В глазах крестьян царь оставался именно крестьянским царем, повелителем великой крестьянской державы, как бы главой гигантской общины землепашцев{64}. Об этом пишет Зайцев в своей работе о мировоззрении русских крепостных. Эту же проблему в контексте народных «утопий» рассматривает К. В. Чистов. Леруа-Болье полагал, что образ правления в России (речь шла о 1870 годе) — не более чем внешняя структура, совершенно чуждая народу. Издаваемые государством законы по большей части подобны костюмам, не соответствующим ни традиционному мировоззрению, ни народным обычаям — утверждал он{65}.

Тем не менее, вера в то, что настанет день, и Правда восторжествует, не исчезала из народного сознания. Это относится не только к идеологии раскола{66} — весь петербургский период представляет собой эпоху брожения и поисков Правды. Даже в 1979 г. констатировалось: «одна бесконечная, неизживаемая вера в правду жизни, в то что в этой жизни должна быть правда и что только мы не умеем ее найти»{67}. «Правдоискательство» (примечательно само это русское слово, с его специфическим значением!) можно было встретить как в народе, так и в столь чуждом ему, казалось бы, петербургском свете. Странники и паломники искали Правду в самых отдаленных уголках Земли{68}. Правду представляли себе осуществленной у «мудрых рахманов» (брахманов), — по крайней мере так утверждалось в «Сказании об Индийском царстве». Жития Андрея Юродивого содержат чаяние «царя от нищеты», который должен прийти в конце времен: «ходите начнет по мнозе Правде… без боязни ратного и бес печали…»{69}.

Глеб Успенский рассказывает, что после 1861 года крестьяне, разочарованные условиями своего освобождения, готовы были отправиться странствовать по свету в поисках «старой Правды»{70}. Достоевский патетически вопрошал, как же добиться того, чтобы дух народный успокоился в Правде и увидел Правду? Может быть, Правда существует и сейчас, — писал Достовский, — но необходимо, чтобы народ поверил в это.
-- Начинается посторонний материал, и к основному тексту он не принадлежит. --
-- ==== Sys2Proof/Certificates/Slice0/Obligations.lean ====
section
/-! DEFINITION. The statements for the provers. Each docstring names the rule of the spec it formalises. A next state is written
as the state before with the fields that change, so each such equation is also the command's frame: every other register,
array, flag, the fault registers, the parameters and what the host has still to present are unchanged. -/

open Sys2Proof Sys2Proof.Machine

/-! ## Encoding and decoding -/

/-- Decoding a command's word gives the command back, with every operand at every value its field admits (R61 to R63). -/
def Obligations.DecodeOfEncodeIsTheCommand : Prop := ∀ i : Instr, i.wellFormed = true → decode (encode i) = .ok i

/-- No bit of a legal word is lost in decoding: the decoded command is well formed and its word is the word (R61 to R64). -/
def Obligations.EncodeOfDecodeIsTheWord : Prop :=
  ∀ (w : Word) (i : Instr), decode w = .ok i → i.wellFormed = true ∧ encode i = w

/-- A word decodes to a command exactly when it is a fully legal word of a row of the opcode table (R64). -/
def Obligations.LegalWordsAreTheTableRows : Prop :=
  ∀ w : Word, (∃ i, decode w = .ok i) ↔ ∃ r ∈ tableRows, w &&& r.2 = r.1

/-- Every operand is the field of the word R62 names, with no extension, scaling or shift. -/
def Obligations.OperandsAreFieldsOfTheWord : Prop :=
  ∀ (w : Word) (i : Instr), decode w = .ok i → OperandsOf w i

/-- The example words of the command rules, one for each format and family, decode to their commands. -/
def Obligations.ExampleWordsDecode : Prop :=
  decode 0x02000008 = .ok (.gfexp 8) ∧ decode 0x031D0000 = .ok (.gflog 0x1D) ∧
  decode 0x04028000 = .ok (.gfmul 0x02 0x80) ∧ decode 0x11000041 = .ok (.txpush 0x41) ∧
  decode 0x13000000 = .ok .rsenc ∧ decode 0x25000000 = .ok .place ∧ decode 0x28000008 = .ok (.fmtenc 1 0) ∧
  decode 0x300000C8 = .ok (.sethint 200) ∧ decode 0x3F000000 = .ok .encode ∧ decode 0x00000000 = .ok .nop

/-! ## The command port, faults and halting -/

/-- When the host presents a word that decodes to a command, a core that is not halted executes that command, with the word
consumed (R60, R64). A `TXPUSH` whose code unit comes as an argument (R62) is executed with it, and a `SETHINT` likewise
(log entry 3). -/
def Obligations.StepRunsTheDecodedCommand : Prop :=
  (∀ (s : State) (w : Word) (rest : List HostEvent) (i : Instr),
    s.port = .command w :: rest → s.fault = .none → decode w = .ok i → step s = exec i { s with port := rest }) ∧
  ∀ (s : State) (imm : Nat) (rest : List HostEvent), s.fault = .none →
    (s.port = .txpush imm :: rest → imm < 2 ^ s.cfg.cw → step s = exec (.txpush imm) { s with port := rest }) ∧
    (s.port = .sethint imm :: rest → imm < 2 ^ s.cfg.hintW → step s = exec (.sethint imm) { s with port := rest })

/-- R211: each of the 236 unlisted opcode values takes `IllegalOpcode`, whatever the other 24 bits hold, and no other
opcode does. -/
def Obligations.UnlistedOpcodesFault : Prop :=
  ((List.range 256).filter unlistedOpcode).length = 236 ∧
  ∀ (w : Word) (s : State) (rest : List HostEvent), s.fault = .none → s.port = .command w :: rest →
    (unlistedOpcode (w.toNat / 2 ^ 24) = true →
      step s = .next { s with port := rest, fault := .illegalOpcode, finfo := w }) ∧
    (unlistedOpcode (w.toNat / 2 ^ 24) = false → ∀ t, step s = .next t → t.fault ≠ .illegalOpcode)

/-- R212: a listed opcode with a bit set that its format reserves takes `ReservedField`, and the command is not executed. -/
def Obligations.ReservedBitsFault : Prop := ∀ r ∈ reservedTable, FaultsOnReserved r.1 r.2

/-- R217: a halted core discards every command without any change, is never done, and is read as before. -/
def Obligations.HaltedCoreDiscardsWords : Prop :=
  ∀ (s : State) (e : HostEvent) (rest : List HostEvent), s.fault ≠ .none → e ≠ .reset → s.port = e :: rest →
    step s = .next { s with port := rest } ∧ ¬ State.EndedWell { s with port := rest } ∧
    ∀ sp index draw, hostRead { s with port := rest } sp index draw = hostRead s sp index draw

/-- R218: a step keeps the first fault of a halted core unless it is a reset, and a reset clears it. -/
def Obligations.OnlyResetLeavesTheHaltedState : Prop :=
  (∀ s t : State, step s = .next t → s.fault ≠ .none →
    (t.fault = s.fault ∧ t.finfo = s.finfo) ∨ ∃ rest, s.port = .reset :: rest) ∧
  ∀ (s : State) (rest : List HostEvent), s.port = .reset :: rest → ∃ t, step s = .next t ∧ t.fault = .none

/-- R214: fault entry writes `FAULT.CAUSE` and `FINFO` and changes nothing else, whatever the word and the cause; the host
learns of it by reading `FAULT` and `FINFO`. -/
def Obligations.FaultEntryChangesOnlyTheFaultRegisters : Prop :=
  ∀ (s t : State) (w : Word) (rest : List HostEvent), s.port = .command w :: rest → s.fault = .none →
    step s = .next t → t.fault ≠ .none →
    t = { s with port := rest, fault := t.fault, finfo := w } ∧
    (∀ draw, hostRead t .csr 1 draw = t.fault.code.toNat) ∧ (∀ draw, hostRead t .csr 2 draw = w.toNat)

/-- R213, R215: a command of the core, its operand of the core's width, with another phase than it requires takes `PhaseOrder`, else a command that must read an element
that holds no value takes `NoValue`, with every other element unchanged; and without either it completes with no fault. -/
def Obligations.CommandsFaultExactlyOnPhaseAndValue : Prop :=
  ∀ (i : Instr) (s : State), i.fits s.cfg = true →
    (commandCause i s ≠ .none → exec i s = .next { s with fault := commandCause i s, finfo := encode i }) ∧
    (commandCause i s = .none → ∃ t, exec i s = .next t ∧ t.fault = s.fault ∧ t.finfo = s.finfo)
Как убедиться в том, что Правда есть в Русской земле и что знамя ее поднято?{71}

Достоевский надеялся, что интеллигентская молодежь, ищущая Правду, встретится на этом пути с народом{72}. В действительности, однако, молодежь шестидесятых годов чаще всего искала Правду на том пути, который Достоевский подверг наиболее резкой критике, — на пути «нигилизма», — стремясь заменить моральные требования «законами природы»{73}. На первый взгляд причина такого выбора крылась во влиянии западноевропейского просвещения — и в первую очередь учения Ж.-Ж. Руссо — об имманентной доброте человека. Однако сам процесс заимствования в огромной степени упрощался благодаря традиционному представлению о Правде как о модели, объективно присутствующей (по крайней мере, в идеале) в естественном миропорядке, а не как о заповеди, возвещаемой извне. Через сказку о «Правде и Кривде» обращался к народу и народник Степняк-Кравчинский, что означало признание революционерами активной роли народных духовных ценностей давнего прошлого. Таким образом народный идеал Правды, сложившийся еще в Древней Руси, оставался действенным элементом народного сознания и на рубеже XIX–XX веков{74}.
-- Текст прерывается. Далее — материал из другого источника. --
open Laws.WordFields in
/-- The command of its own name, with the operands of its own word, is the command itself. -/
theorem instrOf_encode {i : Instr} (h : i.wellFormed = true) : instrOf (encode i) (nameOf i) = i := by
  cases i with
  | gfexp idx => exact congrArg Instr.gfexp (fieldIdx_wordI9 _ idx)
  | gflog a => exact congrArg Instr.gflog (fieldA_wordA _ a)
  | gfmul a b => exact congrArg₂ Instr.gfmul (fieldA_wordAB _ a b) (fieldB_wordAB _ a b)
  | txpush imm => exact congrArg Instr.txpush (toNat_fieldImm_wordI16 _ (of_decide_eq_true h))
  | sethint imm => exact congrArg Instr.sethint (toNat_fieldImm_wordI16 _ (of_decide_eq_true h))
  | fmtenc ec mask => exact congrArg₂ Instr.fmtenc (fieldEc_wordF _ ec mask) (fieldMask_wordF _ ec mask)
  | nop | txclr | assemble | rsenc | gridclr | finder | timing | darkmod | reserve | place | fmtwrite | finalize | render
  | encode => rfl

theorem decode_encode {i : Instr} (h : i.wellFormed = true) : decode (encode i) = .ok i := by
  obtain ⟨hop, hres⟩ := encode_fields i
  rw [decode_of_legal (by rw [hop, Mnemonic.ofOpcode?_opcode]) hres, instrOf_encode h]

/-- Settles O1: the word's opcode names the command, its reserved bits are 0 and its fields hold the operands. -/
theorem decodeOfEncodeIsTheCommand : Obligations.DecodeOfEncodeIsTheCommand := by
  unfold Obligations.DecodeOfEncodeIsTheCommand
  exact fun _ h => decode_encode h

/-- Settles O5: each example word is its command's word. -/
theorem exampleWordsDecode : Obligations.ExampleWordsDecode := by
  unfold Obligations.ExampleWordsDecode
  have read {i : Instr} {w : Word} (hi : i.wellFormed = true) (hw : encode i = w) : decode w = .ok i := hw ▸ decode_encode hi
  exact ⟨read rfl rfl, read rfl rfl, read rfl rfl, read rfl rfl, read rfl rfl, read rfl rfl, read rfl rfl, read rfl rfl,
    read rfl rfl, read rfl rfl⟩

end Sys2Proof

namespace Sys2Proof

/-! ## Legal words (R61, R64)

The reserved bits of every format are one run of bits, so they are clear exactly when one digit of the word's number is 0. -/

/-- A run of `n` bits from bit `k` on is clear. -/
theorem and_shifted_mask_eq_zero_iff (x k n : Nat) : x &&& (2 ^ n - 1) <<< k = 0 ↔ x / 2 ^ k % 2 ^ n = 0 := by
  have hshift : x &&& (2 ^ n - 1) <<< k = (x >>> k &&& 2 ^ n - 1) <<< k := by
    apply Nat.eq_of_testBit_eq
    intro j
    by_cases hj : k ≤ j <;> simp [hj, Bool.and_comm]
  rw [hshift, Nat.and_two_pow_sub_one_eq_mod, Nat.shiftRight_eq_div_pow, Nat.shiftLeft_eq]
  simp

theorem and_mask_eq_zero_iff (w r : Word) (k n : Nat) (hr : r.toNat = (2 ^ n - 1) <<< k) :
    w &&& r = 0 ↔ w.toNat / 2 ^ k % 2 ^ n = 0 := by
  rw [← and_shifted_mask_eq_zero_iff, ← hr, ← BitVec.toNat_and, ← BitVec.toNat_inj]
  rfl

variable {w : Word} {m : Mnemonic}

theorem wordZ_of_legal (hop : m.opcode = opField w) (hr : w &&& Format.reservedBits .z = 0) : wordZ m = w := by
  rw [and_mask_eq_zero_iff _ _ 0 24 rfl] at hr
  apply BitVec.eq_of_toNat_eq
  rw [toNat_wordZ, hop, toNat_opField]
  omega
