-- ==== Sys2Proof/Machine/State.lean ====
section
/-! DEFINITION. The state of the block: every register of control space and of the function pages, the internal state the
spec describes, the memories, the pins, the log of what leaves the device, and the queue of waiting commands. -/
namespace Sys2Proof.Machine

open Sys2Proof

/-- The state. `regs` holds every register at its control-space offset (function pages at pseudo-offsets), with the value
of its Reset column where nothing is listed. -/
structure State where
  /-- Commands waiting, first in first out. -/
  pending : List Instr := []
  regs : KMap Word := []
  tt : Tether := {}
  pins : Pins := {}
  dev : Dev := {}
  pwr : Pwr := {}
  img : Img := {}
  checks : List Check := []
  flt : KMap FltSrc := []
  icu : Icu := {}
  pf : KMap PfEnt := []
  vf : KMap (Nat × Nat) := []
  fns : KMap Fn := []
  msix : KMap MsixEnt := []
  hep : Hep := {}
  wxl : Wxl := {}
  /-- The translation table in HBM, by index. -/
  xt : KMap Word := []
  qen : Qen := {}
  /-- The context store in HBM, by 16 × queue + word. -/
  ctx : KMap Word := []
  qaux : KMap QAux := []
  spl : Spl := {}
  swc : Swc := {}
  ports : KMap Port := []
  hbm : Hbm := {}
  /-- HBM bytes by offset; an unlisted byte reads 0, as the fill of R361 leaves it. -/
  mem : List Host.Cell := []
  gdc : Gdc := {}
  cores : KMap Core := []
  /-- Retired SRAM banks of SPL, HEP and ICU, by the block's bit (Table 16.3). -/
  sram : KMap (List Nat) := []
  /-- TCM bytes, at 0x40000 × core + offset. -/
  tcm : List Host.Cell := []
  prl : Prl := {}
  /-- What left the device, oldest first. -/
  out : List Out := []
  /-- Number of free values used so far. -/
  free : Nat := 0
deriving DecidableEq, Repr

/-- Why the machine stops with a fault. -/
inductive Fault where
  /-- Raised by HBM_ACCESS for a range that reaches the capacity of the interleave set (R358): no such byte exists. Safe: the spec
  lets no access through with such an address (R15). -/
  | hbmOutOfRange
deriving DecidableEq, Repr

/-- Why a command has no meaning. -/
inductive Refusal where
  /-- No meaning yet for this command. Safe. -/
  | notModelled (mnemonic : String)
deriving DecidableEq, Repr

/-- The machine right after `VDD_TT` has come up: the Tether in its reset, the main rails off (mode OFF), every register
at its Reset column, nothing in any memory.
DESIGN CHOICE, log entry 1; DESIGN CHOICE, log entry 6, DESIGN CHOICE, log entry 99; DESIGN CHOICE, log entry 118. -/
def State.reset : State := {}

end Sys2Proof.Machine
end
Многие понятия, обязанные своим появлением литераторам-«нигилистам» шестидесятых годов, с их демонстративно «враждебным» отношением к этике, вошли в арсенал позднейшего народничества, для которого как раз была характерна «этизация» всего и вся. Н. В. Чайковский[4], с чьим именем связано создание одного из первых народнических кружков, объяснял: «Нам казалось, что история возложила на нас миссию принести народу Правду, которой мы обладали…»{75}.
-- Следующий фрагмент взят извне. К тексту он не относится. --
/-- A step boundary of queue `q` (in a STALE queue a failed step only ends, R160), when its reads and writes are over, or its failure leaves no read open.
DEDUCED, log entry 53. -/
def boundary (q : Nat) (s : State) : State :=
  let x := s.qa q
  if !x.step.on then s
  else match x.step.fail with
    | some st => if x.step.reads != 0 then s
      else if s.qst q = 5 then cutBoundary q x.step.off s else earlyEnd q st s
    | none =>
      if x.step.reads != 0 || x.step.writes != 0 then s
      else match x.step.cut with
        | some c => cutBoundary q c s
        | none => goodBoundary q s

/-! ### Early ends from outside -/

/-- The operation of `q` ends at once with a status and its last boundary, whatever is in flight (R146, R178, R193). -/
def killOp (q st : Nat) (s : State) : State :=
  if s.cget q C.OP_ACTIVE = 1 then
    qResume q (stopSettle q (earlyEnd q st s))
  else s

end Sys2Proof.Machine
end

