/-- Whether the whole value of a register that governs is checked before it does (R200, R217). -/
def State.valueChecked (s : State) (b : Blk) (d : Nat) (old v : Word) : Bool :=
  b == .spl && ((d == 0x10 && s.is F.SPL_CTL_ENABLE) || (decide (0x10000 ≤ d) && d % 0x100 == 0 && fieldOf old 0 1 == 1
    && fieldOf v 0 1 == 1 && (old ^^^ v) &&& (fieldMask 16 10 ||| fieldMask 32 11 ||| fieldMask 48 16) != 0))

/-- A 64-bit write that is taken. DEDUCED, log entry 10. -/
def ctlTake (b : Blk) (off : Nat) (r : RegDef) (v0 : Word) (s : State) : State :=
  let d := off - b.base
  let old := s.reg off
  let v := s.shaped b d v0
  if 0xF000 ≤ d && d < 0x10000 then pageWrite b off (d - 0xF000) r old v s
  else if off = R.DEV_CTL then devCtl off old v s
  else if s.valueChecked b d old v then pushCheck off (v &&& r.known) none s
  else match b with
    | .lp p =>
      if d = 0x68 then slotCtl p off old v s
      else if d = 0x1070 then sbOut p off old v (s.setReg off (r.store 0 (s.reg off) (withField v 0 16 (fieldOf old 0 16))))
      else enableActs b d off old v (regActs b d off old v (s.setReg off (r.store (bitsMask (enBits b d)) old v)))
    | _ => enableActs b d off old v (regActs b d off old v (s.setReg off (r.store (bitsMask (enBits b d)) old v)))

/-! ### The write as it arrives (R6, R11, R20) -/

/-- Whether an agent reaches a block's region in the present mode (R11, R64, R70). -/
def State.reaches (s : State) (a : Agent) (b : Blk) : Bool :=
  s.dev.up && (if s.dev.mode.configured then true
    else s.dev.mode == .boot && a == .smbus && (b == .dev || b == .img || b == .pwr || b == .tth))

/-- An enable of a port block outside the configuration (R20, Table 3.13). -/
def absentEnable (off : Nat) (v : Word) (s : State) : State :=
  match blockAt off with
  | some (.lp n) =>
    if off = R.LPn_CTL n && fieldOf v 0 1 = 1 then
      s.setReg R.DEV_ENSTAT (BitVec.ofNat 64 (0x64 + n * 2 ^ 8 + off * 2 ^ 32 + 2 ^ 63 + b2n (s.is F.DEV_ENSTAT_BUSY) * 2 ^ 62))
    else s
  | _ => s

/-- A write to the TCM of a core: 64 bits wide, while the core is DISABLED (R357). -/
def tcmCtl (off : Nat) (v : Word) (width : Nat) (s : State) : State :=
  let o := off - 0x1600000
  let c := o / 0x40000
  if width = 64 && off % 8 = 0 && s.get (F.GDC_CORE_STS_STATE c) = 0 then tcmWrite c (o % 0x40000) (toBytes 8 v.toNat) s
  else notice .gdc off s

/-- A write of `v` at control-space offset `off`, `width` bits wide, by an agent. -/
def ctlWriteAs (a : Agent) (off : Nat) (v : Word) (width : Nat) (s : State) : State :=
  match blockAt off with
  | none => s
  | some b =>
    if !s.reaches a b then s
    else if !s.hasBlk b then absentEnable off v s
    else if 0x1600000 ≤ off && off < 0x1800000 then tcmCtl off v width s
    else
      match s.regDef (off / 8 * 8) with
      | none => s
      | some r =>
        if width != 64 || off % 8 != 0 then notice b (off / 8 * 8) s
        else if s.ctlRefused s.dev.mode off v then notice b off s
        else ctlTake b off r v s

/-- A write by an agent; a core that is not bound to the device faults (R11, R340). DESIGN CHOICE, log entry 8. -/
def ctlWriteBy (a : Agent) (off : Nat) (v : Word) (width : Nat) (s : State) : State :=
  match a with
  | .core c =>
    if 8 ≤ c || !s.coreOnline c then s
    else if s.coreDev c then ctlWriteAs a off v width s else coreFault c 2 7 (0x200000000 + off) s
  | .img => s
  | .fn _ => s
  | _ => ctlWriteAs a off v width s

end Sys2Proof.Machine
end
Михайловский как главный теоретик народничества прославлял «народный дух»; для него этот дух воплощался и в слове «Правда» с его двойным значением — справедливости (в этическом смысле) и истины как объективного отражения действительности, составлявших нерасторжимое единство[5]{76}. Эта Правда, писал Михайловский, всегда составляла цель его устремлений{77}.

Но Правда «покинула Землю», и теперь задача состояла в том, чтобы ее вернуть. П. Л. Лавров, другой теоретик народничества, писал в 1879 году, что основной элемент истории — это историческое осуществление Правды как познанной истины и как социальной справедливости{78}. За полупозитивистским обрамлением и у Михайловского, и у Лаврова скрывалось то понимание Правды, которое составляло сущность крестьянского мировоззрения.

«Стремление жить „по правде“ („не по лжи“) делает одной из основных ценностей духовного опыта нравственную личность, в своей самоотверженности готовой за правду пострадать. Образы героя, совершающего самоотверженный подвиг, или святого — подвижника самоистощания — выражают эту ценность. Высшим выражением нравственности, таким образом, оказывается страдание во имя идеи, готовность ради нее самому пострадать, но и других не пощадить», — пишет Г. Тульчинский{79}.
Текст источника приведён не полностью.